Arrowhead Pharmaceuticals is terminating development of a pair of pipeline prospects as part of a push to be more strategic about where it puts its dollars. With costs rising as programs enter late-stage trials, the RNA specialist plans to look “more vigorously” for partners and cull assets outside its areas of focus.
The biotech is stopping development of the amyotrophic lateral sclerosis (ALS) prospect ARO-SOD1 and the gout candidate, HZN-457, that Amgen returned after it bought Horizon Therapeutics.
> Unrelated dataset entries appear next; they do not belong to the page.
-- ==== Sys2Proof/Laws/FrameZip.lean ====
section
/-!
SUPPORT. Frames of Sys2Proof/Machine/Zip.lean: what each operation there may change.
-/
set_option linter.unusedTactic false
set_option linter.unreachableTactic false

namespace Sys2Proof.Machine

theorem State.zipStart_within (s : State) : Within 0xc0000000 s (State.zipStart s) := by
  unfold State.zipStart
  repeat' first | with_reducible assumption | with_reducible exact Within.refl _ _ | ((try lift_lets -underBinder); intro x1; first | (have h0 := fun a => x1 a; clear h0; unfold x1; clear x1) | (refine Within.cut (m := 0xc0000000) (s := s) (v := x1) ?_ ?_; unfold x1; rotate_left; intro h1; clear_value x1) | (refine Within.cut (m := 0xc0000000) (s := s) (v := x1.1) ?_ ?_; unfold x1; rotate_left; intro h1; clear_value x1) | clear_value x1 | (refine Within.cut (m := 0xc0000000) (s := s) (v := x1) ?_ ?_; unfold x1; rotate_left; intro h1) | (refine Within.cut (m := 0xc0000000) (s := s) (v := x1.1) ?_ ?_; unfold x1; rotate_left; intro h1) | skip) | ((with_reducible apply Within.step (State.setFifo_within ..) ?_ ?_); exact rfl) | split | (apply Within.upd; (dsimp only; try exact rfl); exact ⟨Nat.le_refl _, List.prefix_refl _, Nat.le_refl _, ⟨rfl, rfl, rfl⟩, .inr ⟨rfl, rfl, rfl⟩, .inr rfl, .inr rfl, .inr rfl, .inr rfl, .inr rfl, .inr rfl, .inr rfl, .inr rfl, .inr ⟨rfl, rfl⟩, .inr rfl, .inr rfl, .inr rfl, .inr rfl, .inr rfl, .inr rfl, .inr rfl, .inr rfl, .inr ⟨rfl, rfl, rfl⟩, .inr ⟨rfl, rfl, rfl, rfl, rfl⟩, .inr ⟨rfl, rfl, rfl, rfl⟩, .inr ⟨rfl, rfl, rfl⟩, .inr ⟨rfl, rfl⟩, .inr rfl, .inr ⟨rfl, rfl, rfl, rfl⟩, .inr rfl, .inr rfl, .inr rfl, .inr ⟨rfl, rfl, rfl, rfl, rfl⟩, .inr rfl, .inl rfl, .inl rfl, .inr ⟨rfl, rfl⟩, .inr rfl, .inr ⟨rfl, rfl⟩, .inr ⟨rfl, rfl, rfl⟩, .inr ⟨rfl, rfl, rfl, rfl⟩⟩) | fail

theorem State.zipHead_within (s : State) (w : Word) : Within 0xc0000032 s (State.zipHead s w) := by
  unfold State.zipHead
  repeat' first | with_reducible assumption | with_reducible exact Within.refl _ _ | ((with_reducible apply Within.step (State.zipStart_within ..) ?_ ?_); exact rfl) | ((with_reducible apply Within.step (State.flag_within ..) ?_ ?_); exact rfl) | ((with_reducible apply Within.step (State.wr_within ..) ?_ ?_); exact rfl) | split | fail

theorem execZipRingHeadWrite_within (o : Owner) (w : Word) (s : State) : WithinO 0x10c0000032 s (execZipRingHeadWrite o w s) := by
  unfold execZipRingHeadWrite
  repeat' first | with_reducible assumption | with_reducible exact Within.refl _ _ | with_reducible apply WithinO.of_next ?_ | ((with_reducible apply Within.step (State.zipHead_within ..) ?_ ?_); exact rfl) | ((with_reducible apply State.guarded_within ?_ ?_ ?_); exact rfl; intro x1 h1) | split | fail

theorem State.zipCount_within (s : State) (input : Bool) (n : Nat) : Within 0x40000002 s (State.zipCount s input n) := by
  unfold State.zipCount
  repeat' first | with_reducible assumption | with_reducible exact Within.refl _ _ | ((try lift_lets -underBinder); intro x1; first | (have h0 := fun a => x1 a; clear h0; unfold x1; clear x1) | (refine Within.cut (m := 0x40000002) (s := s) (v := x1) ?_ ?_; unfold x1; rotate_left; intro h1; clear_value x1) | (refine Within.cut (m := 0x40000002) (s := s) (v := x1.1) ?_ ?_; unfold x1; rotate_left; intro h1; clear_value x1) | clear_value x1 | (refine Within.cut (m := 0x40000002) (s := s) (v := x1) ?_ ?_; unfold x1; rotate_left; intro h1) | (refine Within.cut (m := 0x40000002) (s := s) (v := x1.1) ?_ ?_; unfold x1; rotate_left; intro h1) | skip) | ((with_reducible apply Within.step (State.bumpBy_within ..) ?_ ?_); exact rfl) | split | (apply Within.upd; (dsimp only; try exact rfl); exact ⟨Nat.le_refl _, List.prefix_refl _, Nat.le_refl _, ⟨rfl, rfl, rfl⟩, .inr ⟨rfl, rfl, rfl⟩, .inl rfl, .inr rfl, .inr rfl, .inr rfl, .inr rfl, .inr rfl, .inr rfl, .inr rfl, .inr ⟨rfl, rfl⟩, .inr rfl, .inr rfl, .inr rfl, .inr rfl, .inr rfl, .inr rfl, .inr rfl, .inr rfl, .inr ⟨rfl, rfl, rfl⟩, .inr ⟨rfl, rfl, rfl, rfl, rfl⟩, .inr ⟨rfl, rfl, rfl, rfl⟩, .inr ⟨rfl, rfl, rfl⟩, .inr ⟨rfl, rfl⟩, .inr rfl, .inr ⟨rfl, rfl, rfl, rfl⟩, .inr rfl, .inr rfl, .inr rfl, .inr ⟨rfl, rfl, rfl, rfl, rfl⟩, .inr rfl, .inl rfl, .inr ⟨rfl, rfl⟩, .inr ⟨rfl, rfl⟩, .inr rfl, .inr ⟨rfl, rfl⟩, .inr ⟨rfl, rfl, rfl⟩, .inr ⟨rfl, rfl, rfl, rfl⟩⟩) | fail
Arrowhead CEO Christopher Anzalone expanded on the decision to drop ARO-SOD1 on a first-quarter results conference call with investors Tuesday.
“There's nothing within ARO-SOD1 that pushed us off it. We liked ARO-SOD1,” Anzalone said. “The problem with SOD-1 is that it was appearing to be increasingly commercially unviable. It didn't make economic sense to develop that drug. It was less of SOD-1 failing than a lack of confidence in the SOD-1 ALS markets.”
Arrowhead saw ARO-SOD1 as a proof of concept for its expansion into the central nervous system (CNS). But with the candidate trailed by another CNS prospect, which Anzalone said could give “good proof of concept of the platform” and “be a more commercially viable drug,” the biotech has decided to spend its cash elsewhere. A CNS therapy against another target is scheduled to enter the clinic this year.
The terminations are part of a portfolio review that also affected some undisclosed preclinical programs and is forecast to reduce cash burn by around $100 million. Anzalone outlined where the savings will and won’t come from in an email to Fierce Biotech.
“The reduction in the growth in operating expenses is forecast to come from pipeline prioritization towards our core verticals of cardiometabolic and pulmonary and away from non-core areas,” Anzalone said. “We still intend to grow, just at a more deliberate pace, so no layoffs are planned.”
Anzalone went into more detail about the need to prioritize on the call with investors, explaining that “it is simply not economically feasible to do everything on our own past a certain stage of development.” In early development, Arrowhead can do “many things … without spending too much money and without building large teams with a deep therapeutic area expertise,” Anzalone said, but it now needs to spend.
“As our pipeline grows and we enter later-stage expensive and complex clinical studies requiring significant capital, deeper domain expertise and ultimately commercial infrastructure, we need to prioritize what we do internally,” the CEO added. “That is where we are now.”
Arrowhead is currently adding late-stage development and commercial infrastructure in cardiometabolic disease. The biotech is also committed to pulmonary disease. Rather than focus discovery on those two areas, Arrowhead plans to keep working on a broader set of indications. Some candidates will slot into the two verticals. Others may warrant adding a new vertical, as Arrowhead is considering doing in CNS.
A third set of candidates will have no future at Arrowhead but could be “a substantial source of capital” for the rest of the business, Anzalone said. The CEO expects deals for assets in noncore areas to be an “increasingly important piece of our financing plan going forward.”
Bruce Given, M.D., Arrowhead’s former chief operating officer and head of R&D, has come back to help with the restructuring as interim chief medical scientist. Given’s responsibilities also include helping recruit “new therapeutic area experts to decentralize the chief medical officer function.”
“We just thought that we needed good leaders with deep expertise in our chosen verticals,” Anzalone explained on the call. “So far, that's going to be cardiometabolic. We expect pulmonary to be the next vertical. We're probably going to have several others going forward, and they just needed their own leaders. And so, for us, it made sense to restructure towards that.”